Collected data entries:
-- ==== Sys2Proof/Laws/PerInstr.lean ====
section
/-! SUPPORT. Per-instruction laws: each instruction's word is one that a row of the opcode table matches, and that row reads
the instruction back from it (spec/30_encoding.md R71, R76). -/

namespace Sys2Proof.Laws.RowMatch

/-- The row matches the instruction's word and reads this very instruction from it. -/
def Reads (row : OpcodeRow) (i : Instr) : Prop := row.matchesWord (encode i) = true ∧ row.instr (encode i) = i

/-- Some row of the table reads the instruction from its word. -/
def Statement (i : Instr) : Prop := ∃ row ∈ opcodeRows, Reads row i

/-- A row whose mask keeps an opcode of m bits, and whose pattern is that opcode, matches the opcode's words. -/
theorem matches_of {m n : Nat} (h : m + n = 14) (row : OpcodeRow) (i : Instr) (op : BitVec m) (x : BitVec n)
    (henc : encode i = (op ++ x).cast h) (hmask : row.mask = (2 ^ m - 1) * 2 ^ n)
    (hpat : row.pattern = op.toNat * 2 ^ n) : row.matchesWord (encode i) = true := by
  rw [OpcodeRow.matchesWord, henc, BitVec.toNat_cast, hmask, hpat, mask_append]
  exact beq_self_eq_true _

theorem addwf (f : BitVec 7) (d : Dest) : Statement (.addwf f d) :=
  ⟨_, List.getElem_mem (l := opcodeRows) (n := 0) (by decide),
    matches_of rfl _ _ 0b000111#6 (d.bit ++ f) (bd_assoc _ _ _) rfl rfl,
    congrArg₂ Instr.addwf (bd_fField _ _ _) (bd_dField _ _ _)⟩

theorem andwf (f : BitVec 7) (d : Dest) : Statement (.andwf f d) :=
  ⟨_, List.getElem_mem (l := opcodeRows) (n := 1) (by decide),
    matches_of rfl _ _ 0b000101#6 (d.bit ++ f) (bd_assoc _ _ _) rfl rfl,
    congrArg₂ Instr.andwf (bd_fField _ _ _) (bd_dField _ _ _)⟩

theorem clrf (f : BitVec 7) : Statement (.clrf f) :=
  ⟨_, List.getElem_mem (l := opcodeRows) (n := 2) (by decide),
    matches_of rfl _ _ 0b0000011#7 f rfl rfl rfl,
    congrArg Instr.clrf (bf_fField _ _)⟩

theorem clrw : Statement .clrw :=
  ⟨_, List.getElem_mem (l := opcodeRows) (n := 3) (by decide), rfl, rfl⟩

theorem comf (f : BitVec 7) (d : Dest) : Statement (.comf f d) :=
  ⟨_, List.getElem_mem (l := opcodeRows) (n := 4) (by decide),
    matches_of rfl _ _ 0b001001#6 (d.bit ++ f) (bd_assoc _ _ _) rfl rfl,
    congrArg₂ Instr.comf (bd_fField _ _ _) (bd_dField _ _ _)⟩

theorem decf (f : BitVec 7) (d : Dest) : Statement (.decf f d) :=
  ⟨_, List.getElem_mem (l := opcodeRows) (n := 5) (by decide),
    matches_of rfl _ _ 0b000011#6 (d.bit ++ f) (bd_assoc _ _ _) rfl rfl,
    congrArg₂ Instr.decf (bd_fField _ _ _) (bd_dField _ _ _)⟩

theorem decfsz (f : BitVec 7) (d : Dest) : Statement (.decfsz f d) :=
  ⟨_, List.getElem_mem (l := opcodeRows) (n := 6) (by decide),
    matches_of rfl _ _ 0b001011#6 (d.bit ++ f) (bd_assoc _ _ _) rfl rfl,
    congrArg₂ Instr.decfsz (bd_fField _ _ _) (bd_dField _ _ _)⟩

theorem incf (f : BitVec 7) (d : Dest) : Statement (.incf f d) :=
  ⟨_, List.getElem_mem (l := opcodeRows) (n := 7) (by decide),
    matches_of rfl _ _ 0b001010#6 (d.bit ++ f) (bd_assoc _ _ _) rfl rfl,
    congrArg₂ Instr.incf (bd_fField _ _ _) (bd_dField _ _ _)⟩

theorem incfsz (f : BitVec 7) (d : Dest) : Statement (.incfsz f d) :=
  ⟨_, List.getElem_mem (l := opcodeRows) (n := 8) (by decide),
    matches_of rfl _ _ 0b001111#6 (d.bit ++ f) (bd_assoc _ _ _) rfl rfl,
    congrArg₂ Instr.incfsz (bd_fField _ _ _) (bd_dField _ _ _)⟩

theorem iorwf (f : BitVec 7) (d : Dest) : Statement (.iorwf f d) :=
  ⟨_, List.getElem_mem (l := opcodeRows) (n := 9) (by decide),
    matches_of rfl _ _ 0b000100#6 (d.bit ++ f) (bd_assoc _ _ _) rfl rfl,
    congrArg₂ Instr.iorwf (bd_fField _ _ _) (bd_dField _ _ _)⟩

theorem movfw (f : BitVec 7) : Statement (.movfw f) :=
  ⟨_, List.getElem_mem (l := opcodeRows) (n := 10) (by decide),
    matches_of rfl _ _ 0b0010000#7 f rfl rfl rfl,
    congrArg Instr.movfw (bf_fField _ _)⟩

theorem movwf (f : BitVec 7) : Statement (.movwf f) :=
  ⟨_, List.getElem_mem (l := opcodeRows) (n := 11) (by decide),
    matches_of rfl _ _ 0b0000001#7 f rfl rfl rfl,
    congrArg Instr.movwf (bf_fField _ _)⟩

theorem movwrA (r : BitVec 6) : Statement (.movwrA r) :=
  ⟨_, List.getElem_mem (l := opcodeRows) (n := 12) (by decide),
    matches_of rfl _ _ 0b00000000#8 r rfl rfl rfl,
    congrArg Instr.movwrA (r6_field _ _)⟩

theorem movwrB (r : BitVec 8) : Statement (.movwrB r) :=
  ⟨_, List.getElem_mem (l := opcodeRows) (n := 13) (by decide),
    matches_of rfl _ _ 0b011110#6 r rfl rfl rfl,
    congrArg Instr.movwrB (r8_field _ _)⟩

theorem rlf (f : BitVec 7) (d : Dest) : Statement (.rlf f d) :=
  ⟨_, List.getElem_mem (l := opcodeRows) (n := 14) (by decide),
    matches_of rfl _ _ 0b001101#6 (d.bit ++ f) (bd_assoc _ _ _) rfl rfl,
    congrArg₂ Instr.rlf (bd_fField _ _ _) (bd_dField _ _ _)⟩

theorem rrf (f : BitVec 7) (d : Dest) : Statement (.rrf f d) :=
  ⟨_, List.getElem_mem (l := opcodeRows) (n := 15) (by decide),
    matches_of rfl _ _ 0b001100#6 (d.bit ++ f) (bd_assoc _ _ _) rfl rfl,
    congrArg₂ Instr.rrf (bd_fField _ _ _) (bd_dField _ _ _)⟩

theorem subwf (f : BitVec 7) (d : Dest) : Statement (.subwf f d) :=
  ⟨_, List.getElem_mem (l := opcodeRows) (n := 16) (by decide),
    matches_of rfl _ _ 0b000010#6 (d.bit ++ f) (bd_assoc _ _ _) rfl rfl,
    congrArg₂ Instr.subwf (bd_fField _ _ _) (bd_dField _ _ _)⟩

theorem movrw (r : BitVec 8) : Statement (.movrw r) :=
  ⟨_, List.getElem_mem (l := opcodeRows) (n := 17) (by decide),
    matches_of rfl _ _ 0b011111#6 r rfl rfl rfl,
    congrArg Instr.movrw (r8_field _ _)⟩

theorem swapf (f : BitVec 7) (d : Dest) : Statement (.swapf f d) :=
  ⟨_, List.getElem_mem (l := opcodeRows) (n := 18) (by decide),
    matches_of rfl _ _ 0b001110#6 (d.bit ++ f) (bd_assoc _ _ _) rfl rfl,
    congrArg₂ Instr.swapf (bd_fField _ _ _) (bd_dField _ _ _)⟩

theorem testz (f : BitVec 7) : Statement (.testz f) :=
  ⟨_, List.getElem_mem (l := opcodeRows) (n := 19) (by decide),
    matches_of rfl _ _ 0b0010001#7 f rfl rfl rfl,
    congrArg Instr.testz (bf_fField _ _)⟩

theorem xorwf (f : BitVec 7) (d : Dest) : Statement (.xorwf f d) :=
  ⟨_, List.getElem_mem (l := opcodeRows) (n := 20) (by decide),
    matches_of rfl _ _ 0b000110#6 (d.bit ++ f) (bd_assoc _ _ _) rfl rfl,
    congrArg₂ Instr.xorwf (bd_fField _ _ _) (bd_dField _ _ _)⟩

theorem bcf (f : BitVec 6) (b : BitVec 3) : Statement (.bcf f b) :=
  ⟨_, List.getElem_mem (l := opcodeRows) (n := 21) (by decide),
    matches_of rfl _ _ 0b01000#5 (b ++ f) (bit_assoc _ _ _) rfl rfl,
    congrArg₂ Instr.bcf (bit_fField _ _ _) (bit_bField _ _ _)⟩

theorem bsf (f : BitVec 6) (b : BitVec 3) : Statement (.bsf f b) :=
  ⟨_, List.getElem_mem (l := opcodeRows) (n := 22) (by decide),
    matches_of rfl _ _ 0b01001#5 (b ++ f) (bit_assoc _ _ _) rfl rfl,
    congrArg₂ Instr.bsf (bit_fField _ _ _) (bit_bField _ _ _)⟩

theorem btfsc (f : BitVec 6) (b : BitVec 3) : Statement (.btfsc f b) :=
  ⟨_, List.getElem_mem (l := opcodeRows) (n := 23) (by decide),
    matches_of rfl _ _ 0b01010#5 (b ++ f) (bit_assoc _ _ _) rfl rfl,
    congrArg₂ Instr.btfsc (bit_fField _ _ _) (bit_bField _ _ _)⟩

theorem btfss (f : BitVec 6) (b : BitVec 3) : Statement (.btfss f b) :=
  ⟨_, List.getElem_mem (l := opcodeRows) (n := 24) (by decide),
    matches_of rfl _ _ 0b01011#5 (b ++ f) (bit_assoc _ _ _) rfl rfl,
    congrArg₂ Instr.btfss (bit_fField _ _ _) (bit_bField _ _ _)⟩

theorem addlw (k : BitVec 8) : Statement (.addlw k) :=
  ⟨_, List.getElem_mem (l := opcodeRows) (n := 25) (by decide),
    matches_of rfl _ _ 0b011100#6 k rfl rfl rfl,
    congrArg Instr.addlw (k8_field _ _)⟩

theorem andlw (k : BitVec 8) : Statement (.andlw k) :=
  ⟨_, List.getElem_mem (l := opcodeRows) (n := 26) (by decide),
    matches_of rfl _ _ 0b011011#6 k rfl rfl rfl,
    congrArg Instr.andlw (k8_field _ _)⟩

theorem call (k : BitVec 12) : Statement (.call k) :=
  ⟨_, List.getElem_mem (l := opcodeRows) (n := 27) (by decide),
    matches_of rfl _ _ 0b10#2 k rfl rfl rfl,
    congrArg Instr.call (k12_field _ _)⟩

theorem clrwdtA : Statement .clrwdtA :=
  ⟨_, List.getElem_mem (l := opcodeRows) (n := 28) (by decide), rfl, rfl⟩

theorem clrwdtB : Statement .clrwdtB :=
  ⟨_, List.getElem_mem (l := opcodeRows) (n := 29) (by decide), rfl, rfl⟩

theorem goto (k : BitVec 12) : Statement (.goto k) :=
  ⟨_, List.getElem_mem (l := opcodeRows) (n := 30) (by decide),
    matches_of rfl _ _ 0b11#2 k rfl rfl rfl,
    congrArg Instr.goto (k12_field _ _)⟩

theorem iorlw (k : BitVec 8) : Statement (.iorlw k) :=
  ⟨_, List.getElem_mem (l := opcodeRows) (n := 31) (by decide),
    matches_of rfl _ _ 0b011010#6 k rfl rfl rfl,
    congrArg Instr.iorlw (k8_field _ _)⟩

theorem movlw (k : BitVec 8) : Statement (.movlw k) :=
  ⟨_, List.getElem_mem (l := opcodeRows) (n := 32) (by decide),
    matches_of rfl _ _ 0b011001#6 k rfl rfl rfl,
    congrArg Instr.movlw (k8_field _ _)⟩

theorem nop : Statement .nop :=
  ⟨_, List.getElem_mem (l := opcodeRows) (n := 33) (by decide), rfl, rfl⟩

theorem ret : Statement .ret :=
  ⟨_, List.getElem_mem (l := opcodeRows) (n := 34) (by decide), rfl, rfl⟩

theorem reti : Statement .reti :=
  ⟨_, List.getElem_mem (l := opcodeRows) (n := 35) (by decide), rfl, rfl⟩

theorem retlw (k : BitVec 8) : Statement (.retlw k) :=
  ⟨_, List.getElem_mem (l := opcodeRows) (n := 36) (by decide),
    matches_of rfl _ _ 0b011000#6 k rfl rfl rfl,
    congrArg Instr.retlw (k8_field _ _)⟩

theorem tblwl : Statement .tblwl :=
  ⟨_, List.getElem_mem (l := opcodeRows) (n := 37) (by decide), rfl, rfl⟩

theorem tblwh : Statement .tblwh :=
  ⟨_, List.getElem_mem (l := opcodeRows) (n := 38) (by decide), rfl, rfl⟩

theorem sleepA : Statement .sleepA :=
  ⟨_, List.getElem_mem (l := opcodeRows) (n := 39) (by decide), rfl, rfl⟩

theorem sleepB : Statement .sleepB :=
  ⟨_, List.getElem_mem (l := opcodeRows) (n := 40) (by decide), rfl, rfl⟩

theorem xorlwA (k : BitVec 8) : Statement (.xorlwA k) :=
  ⟨_, List.getElem_mem (l := opcodeRows) (n := 41) (by decide),
    matches_of rfl _ _ 0b011111#6 k rfl rfl rfl,
    congrArg Instr.xorlwA (k8_field _ _)⟩

theorem xorlwB (k : BitVec 8) : Statement (.xorlwB k) :=
  ⟨_, List.getElem_mem (l := opcodeRows) (n := 42) (by decide),
    matches_of rfl _ _ 0b011101#6 k rfl rfl rfl,
    congrArg Instr.xorlwB (k8_field _ _)⟩

end Sys2Proof.Laws.RowMatch
end

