-- ==== Sys2Proof/Tests/Slice0.lean ====
section
/-! SUPPORT. The author's own tests: the well-formedness checks refuse ill-formed terms, the spec's words decode to the
instructions it names, the spec's vectors (spec/95_test_vectors.md, whose vector names stand in the comments) come out as
it says, and every statement's hypotheses are met by a concrete state. -/

namespace Sys2Proof.Tests

open Sys2Proof.Machine

/-- The part the spec's vectors assume, with set A. -/
def partA : Part := { Config.resetPart with iset := .a }

/-- The vectors' state before an instruction at 010h, set A. -/
def base : State := { State.reset with part := partA, pc := 0x010 }

/-- The same with set B. -/
def baseB : State := { State.reset with pc := 0x010 }

/-- One step with a word at PC. -/
def runWord (s : State) (w : ProgWord) : Out := step { s with rom := Memory.write s.rom s.pc.toNat w }

/-- The step answers a next state of which p holds. -/
def nextWith (o : Out) (p : State → Bool) : Bool :=
  match o with
  | .next t => p t
  | .fault _ => false
  | .refused _ => false

/-- The step stops with this fault. -/
def stopsWith (o : Out) (e : Fault) : Bool :=
  match o with
  | .next _ => false
  | .fault e' => e == e'
  | .refused _ => false

/-- Z, C and DC of a state. -/
def zcd (t : State) : Bool × Bool × Bool := (t.z, t.c, t.dc)

/-- A part with one Special F-plane address, 05h, and one Unimplemented R-plane address, 1Fh. -/
def mapped (p : Part) : Part := { p with fplaneMap := [(0x05, .special)], rplaneMap := [(0x1F, .unimplemented)] }

/-! ### Ill-formed instructions are refused -/

theorem test_wf_refuses_movwrA_nop : Instr.wellFormed .a true (.movwrA 0x00) = false := by decide
theorem test_wf_refuses_movwrA_sleep : Instr.wellFormed .a true (.movwrA 0x03) = false := by decide
theorem test_wf_refuses_movwrA_clrwdt : Instr.wellFormed .a true (.movwrA 0x04) = false := by decide
theorem test_wf_refuses_movwrA_setB : Instr.wellFormed .b true (.movwrA 0x05) = false := by decide
theorem test_wf_refuses_movwrB_sleep : Instr.wellFormed .b true (.movwrB 0x03) = false := by decide
theorem test_wf_refuses_movwrB_clrwdt : Instr.wellFormed .b true (.movwrB 0x04) = false := by decide
theorem test_wf_refuses_movwrB_setA : Instr.wellFormed .a true (.movwrB 0x05) = false := by decide
theorem test_wf_refuses_movrw_setA : Instr.wellFormed .a true (.movrw 0x20) = false := by decide
theorem test_wf_refuses_clrwdtA_setB : Instr.wellFormed .b true (.clrwdtA) = false := by decide
theorem test_wf_refuses_clrwdtB_setA : Instr.wellFormed .a true (.clrwdtB) = false := by decide
theorem test_wf_refuses_sleepA_setB : Instr.wellFormed .b true (.sleepA) = false := by decide
theorem test_wf_refuses_sleepB_setA : Instr.wellFormed .a true (.sleepB) = false := by decide
theorem test_wf_refuses_xorlwA_setB : Instr.wellFormed .b true (.xorlwA 0xAF) = false := by decide
theorem test_wf_refuses_xorlwB_setA : Instr.wellFormed .a true (.xorlwB 0xAF) = false := by decide
theorem test_wf_refuses_tblwl_no_dptr : Instr.wellFormed .a false (.tblwl) = false := by decide
theorem test_wf_refuses_tblwh_no_dptr : Instr.wellFormed .b false (.tblwh) = false := by decide
theorem test_wf_accepts_movwrB_00 : Instr.wellFormed .b true (.movwrB 0x00) = true := by decide
theorem test_assembler_range_movrw :
    Instr.assemblable (.movrw 0x1F) = false ∧ Instr.assemblable (.movrw 0x20) = true := by decide
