-- ==== Sys2Proof/Config.lean ====
section
/-!
DEFINITION. The configuration CFG (00_scope R13), the test configuration CFG_T (R15), and the one free value of the
spec, `draw32()` (R18, 44 R186).
-/

namespace Sys2Proof

/-- CFG: the named constants to which the source gives no value (R13). TOL and PERSIST have the source's own
defaults, and MID_RATE is absent by default (90 C1). What a configuration must satisfy is `Machine.legalConfig`. -/
structure Cfg where
  /-- N, ring capacity in stereo pairs. -/
  n : Nat
  /-- B_IN[c], input burst size of channel c in stereo pairs. -/
  bIn : PerChannel Nat
  /-- B_OUT, output burst size in stereo pairs. -/
  bOut : Nat
  /-- W, detection window in output samples. -/
  w : Nat
  /-- KP, the "gain_constant". -/
  kp : F64
  /-- ALPHA, the coefficient of the moving average. -/
  alpha : F64
  /-- TOL[c], half-width of the tolerance band in counted samples; default B_IN[c]. -/
  tol : PerChannel Nat := bIn
  /-- PERSIST, matching windows before a new lock is trusted; default 1. -/
  persist : Nat := 1
  /-- MID_RATE in Hz, or absent. -/
  midRate : Option Nat := none
  deriving DecidableEq, Repr

/-- CFG_T (R15): the spec's test configuration, and the configuration of `State.reset` (log 3). -/
def Config.cfgT : Cfg where
  n := 16
  bIn := ⟨2, 2, 2⟩
  bOut := 4
  w := 96
  kp := F64.ofBits 0x3F90000000000000#64
  alpha := F64.ofBits 0x3F50000000000000#64
  tol := ⟨2, 2, 2⟩
  persist := 1
  midRate := none

/-- `draw32()`: "a free 32-bit value under no law", "possibly different each time" (R18, 44 R186, 93 U2). The k-th
draw of a run is `Config.draw32 k`; it has no body, so nothing can be proved of its value (log 6). -/
opaque Config.draw32 : Nat → Word

end Sys2Proof
end

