-- ==== Sys2Proof/Machine/Step.lean ====
section
/-!
DEFINITION. One step: one whole command, or one RESET event, or the wait for input (00_scope R9, 70_reset_and_hazards
R240, R255, R256).
-/

namespace Sys2Proof.Machine

/-- What follows from what was fetched. The command runs on the state whose input it has left. Waiting for a word
changes nothing and is no stop: "the block then waits for a header word, which is not a fault, not a hang and not a
stuck state of the block" (R256, log 7). -/
def perform (s : State) : Fetched → Host.Outcome State Fault Refusal
  | .command i rest => exec i (s.withInput rest)
  | .reserved why _ => .refused (.reservedHeader why)
  | .reset rest => .next (s.resetEvent rest)
  | .wait => .next s

/-- One step of the block. An illegal configuration is refused (R242, log 4). -/
def step (s : State) : Host.Outcome State Fault Refusal :=
  if legalConfig s.cfg then perform s (fetch s.cfg s.cmd) else .refused .illegalConfiguration

/-- The command whose table bits are `w`, its payload words from `nbits` up zero, put where the step takes its next
command: at the front of the input (log 1). -/
def State.withFetchWord (s : State) (nbits w : Nat) : State :=
  s.withInput (placeWords (tableCommand s.cfg nbits w) s.cmd)

end Sys2Proof.Machine
end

### WORK TASK
Please copy the lines above from the line with "theorem call (k" up to and including the line with "congrArg Instr.goto (k12_field _ _)⟩", exactly as written and with nothing else.

### EXPECTED ANSWER
theorem call (k : BitVec 12) : Statement (.call k) :=
  ⟨_, List.getElem_mem (l := opcodeRows) (n := 27) (by decide),
    matches_of rfl _ _ 0b10#2 k rfl rfl rfl,
    congrArg Instr.call (k12_field _ _)⟩

theorem clrwdtA : Statement .clrwdtA :=
  ⟨_, List.getElem_mem (l := opcodeRows) (n := 28) (by decide), rfl, rfl⟩

theorem clrwdtB : Statement .clrwdtB :=
  ⟨_, List.getElem_mem (l := opcodeRows) (n := 29) (by decide), rfl, rfl⟩

theorem goto (k : BitVec 12) : Statement (.goto k) :=
  ⟨_, List.getElem_mem (l := opcodeRows) (n := 30) (by decide),
    matches_of rfl _ _ 0b11#2 k rfl rfl rfl,
    congrArg Instr.goto (k12_field _ _)⟩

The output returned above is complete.